これらは、データにインターセプトとトレンドがあることを示しているため、次のRコードを使用して、ADFテストを実行します(遅延した最初の差分項なし)。
# using the given data
tsTemp <- read.table(textConnection("temp
64.19749
65.19011
64.03281
64.99111
65.43837
65.51817
65.22061
65.43191
65.0221
65.44038
64.41756
64.65764
64.7486
65.11544
64.12437
64.49148
64.89215
64.72688
64.97553
64.6361
64.29038
65.31076
64.2114
65.37864
65.49637
65.3289
65.38394
65.39384
65.0984
65.32695
65.28
64.31041
65.20193
65.78063
65.17604
66.16412
65.85091
65.46718
65.75551
65.39994
66.36175
65.37125
65.77763
65.48623
64.62135
65.77237
65.84289
65.80289
66.78865
65.56931
65.29913
64.85516
65.56866
64.75768
65.95956
65.64745
64.77283
65.64165
66.64309
65.84163
66.2946
66.10482
65.72736
65.56701
65.11096
66.0006
66.71783
65.35595
66.44798
65.74924
65.4501
65.97633
65.32825
65.7741
65.76783
65.88689
65.88939
65.16927
64.95984
66.02226
66.79225
66.75573
65.74074
66.14969
66.15687
65.81199
66.13094
66.13194
65.82172
66.14661
65.32756
66.3979
65.84383
65.55329
65.68398
66.42857
65.82402
66.01003
66.25157
65.82142
66.08791
65.78863
66.2764
66.00948
66.26236
65.40246
65.40166
65.37064
65.73147
65.32708
65.84894
65.82043
64.91447
65.81062
66.42228
66.0316
65.35361
66.46407
66.41045
65.81548
65.06059
66.25414
65.69747
65.15275
65.50985
66.66216
66.88095
65.81281
66.15546
66.40939
65.94115
65.98144
66.13243
66.89761
66.95423
65.63435
66.05837
66.71114"), header=T)
tsTemp <- as.zoo(ts(tsTemp, frequency=1))

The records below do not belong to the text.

-- ==== Sys2Proof/Machine/Log.lean ====
section
/-! DEFINITION. The event log of the module (12 R447, 15 R465), and the holds of Fount, which it records (15 R467). -/

namespace Sys2Proof.Machine

/-! The log. -/

/-- Kinds of log entry that the manual does not number (12 R447). -/
inductive LogKind
  | claim | grant | lapse | yield | partition | escalation | update | port | late
deriving DecidableEq, Repr

def LogKind.num (k : LogKind) : Nat :=
  Config.logType (match k with
    | .claim => 0 | .grant => 1 | .lapse => 2 | .yield => 3 | .partition => 4 | .escalation => 5 | .update => 6 | .port => 7 | .late => 8)

/-- Entries of one segment, and segments that the flash holds (12 R447). -/
def segEntries : Nat := 976
def logSegments : Nat := 128

def padTo (n : Nat) (b : List Byte) : List Byte := (b ++ List.replicate n 0).take n

/-- Segment of an entry, counted from the first ever written. -/
def entrySegment (e : List Byte) : Nat := ofBytes (e.take 8) / segEntries

/-- Append an entry, the bytes of its detail after those given being free: the segment that it begins replaces the oldest one
(12 R447). -/
def State.logAdd (s : State) (type : Nat) (master part : Byte) (detail : List Byte) : State :=
  let f := s.fount
  let e := toBytes 8 f.logSeq ++ toBytes 8 f.time ++ toBytes 2 type ++ [master, part] ++
    (detail ++ padTo 28 (Config.logDetail f.logSeq)).take 28 ++ (sha3 ((f.log.getLast?).getD [])).take 16
  { s with fount := { f with
    log := f.log.dropWhile (fun x => decide (entrySegment x + logSegments ≤ f.logSeq / segEntries)) ++ [e]
    logSeq := f.logSeq + 1 } }

def partByte (n : Option (Fin 4)) : Byte :=
  match n with
  | some n => BitVec.ofNat 8 n.val
  | none => 0xFF

/-- Log an event of a kind, by a master, about a partition. -/
def State.logKind (s : State) (k : LogKind) (m : Byte) (n : Option (Fin 4)) : State := s.logAdd k.num m (partByte n) []

/-- The detail of an entry of 15 R465. DESIGN CHOICE (log 106): its items stand in the order of the table, four bytes each. -/
def logItems (l : List Nat) : List Byte := l.flatMap (toBytes 4)

/-- Log a power event of 15 R465, with the items of its detail. -/
def State.logPower (s : State) (type : Nat) (m : Byte) (n : Option (Fin 4)) (items : List Nat) : State :=
  s.logAdd type m (partByte n) (logItems items)

/-! Holds (15 R467). -/

/-- The items of an entry 0x0104: gang address, code, action. DESIGN CHOICE (log 106): a hold that ends without an action of FRESUME shows 0xFF. -/
def State.logHold (s : State) (m : Byte) (c : CoreId) (k : SlotId) (code act : Nat) : State :=
  s.logPower 0x0104 m (s.partOf (dieOf c)) [gangAddr c k, 0, code, act]

/-- Codes of the packets for which a context's gangs and commands are held, each with its slot; t chooses among the slots. -/
def Ctx.heldIn (x : Ctx) (t : SlotId → Bool) : List (SlotId × Nat) :=
  (x.gangs.filter (fun kg => t kg.1)).filterMap (fun kg => kg.2.hold.map (fun c => (kg.1, c))) ++
    (x.copies.filter (fun y => t y.2.slot)).filterMap (fun y => y.2.hold.map (fun c => (y.2.slot, c)))

/-- Log the end of some holds. -/
def State.logEnded (s : State) (c : CoreId) (m : Byte) (act : Nat) (l : List (SlotId × Nat)) : State :=
  l.foldl (fun s x => s.logHold m c x.1 x.2 act) s

/-- What Fount holds of a partition: on cores and in saved contexts. -/
def State.heldOf (s : State) (p : Part) : List (CoreId × SlotId × Nat) :=
  (s.contexts p).flatMap (fun cx => (cx.2.heldIn (fun _ => true)).map (fun h => (cx.1, h)))

/-- Every hold in a partition ends: with its end or with a trip. -/
def State.endHolds (s : State) (n : Fin 4) : State :=
  (s.heldOf s.parts[n]).foldl (fun s x => s.logHold 0xFF x.1 x.2.1 x.2.2 0xFF) s

/-- Gangs and commands held in the module (15 R463). -/
def State.heldCount (s : State) : Nat := (List.finRange 4).foldl (fun t n => t + (s.heldOf s.parts[n]).length) 0

/-- Fount holds the gang in a slot, or a command of it (15 R467). -/
def State.heldBy (s : State) (c : CoreId) (k : SlotId) (n : Option Nat) : Bool :=
  match n with
  | none => (s.gang? c k).any (fun g => g.hold.isSome)
  | some n => (s.copy? c n).any (fun y => y.slot == k && y.hold.isSome)

/-- A gang's hold, or that of a command of it, ends, and the log says so. -/
def State.release (s : State) (c : CoreId) (k : SlotId) (n : Option Nat) (m : Byte) (act : Nat) : State :=
  match n with
  | none =>
    match (s.gang? c k).bind Gang.hold with
    | some code => (s.modGang c k (fun g => { g with hold := none })).logHold m c k code act
    | none => s
  | some n =>
    match (s.copy? c n).bind (fun y => if y.slot = k then y.hold.map (fun h => (y, h)) else none) with
    | some (y, code) => (s.setCopy c n { y with hold := none }).logHold m c k code act
    | none => s

end Sys2Proof.Machine
end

png("tempPlot.png", width=6,
height=7, units="in", res=100)
par(mfrow=c(2, 1))
plot(tsTemp$temp)
plot(diff(tsTemp$temp))
dev.off()
# ADF with trend
adfTrend <- ur.df(tsTemp$temp, type = 'trend')
summary(adfTrend)
t検定とF検定の両方の結果は、温度系列に対して非定常性のヌルを拒否できることを示しています。問題が多少明確になることを願っています。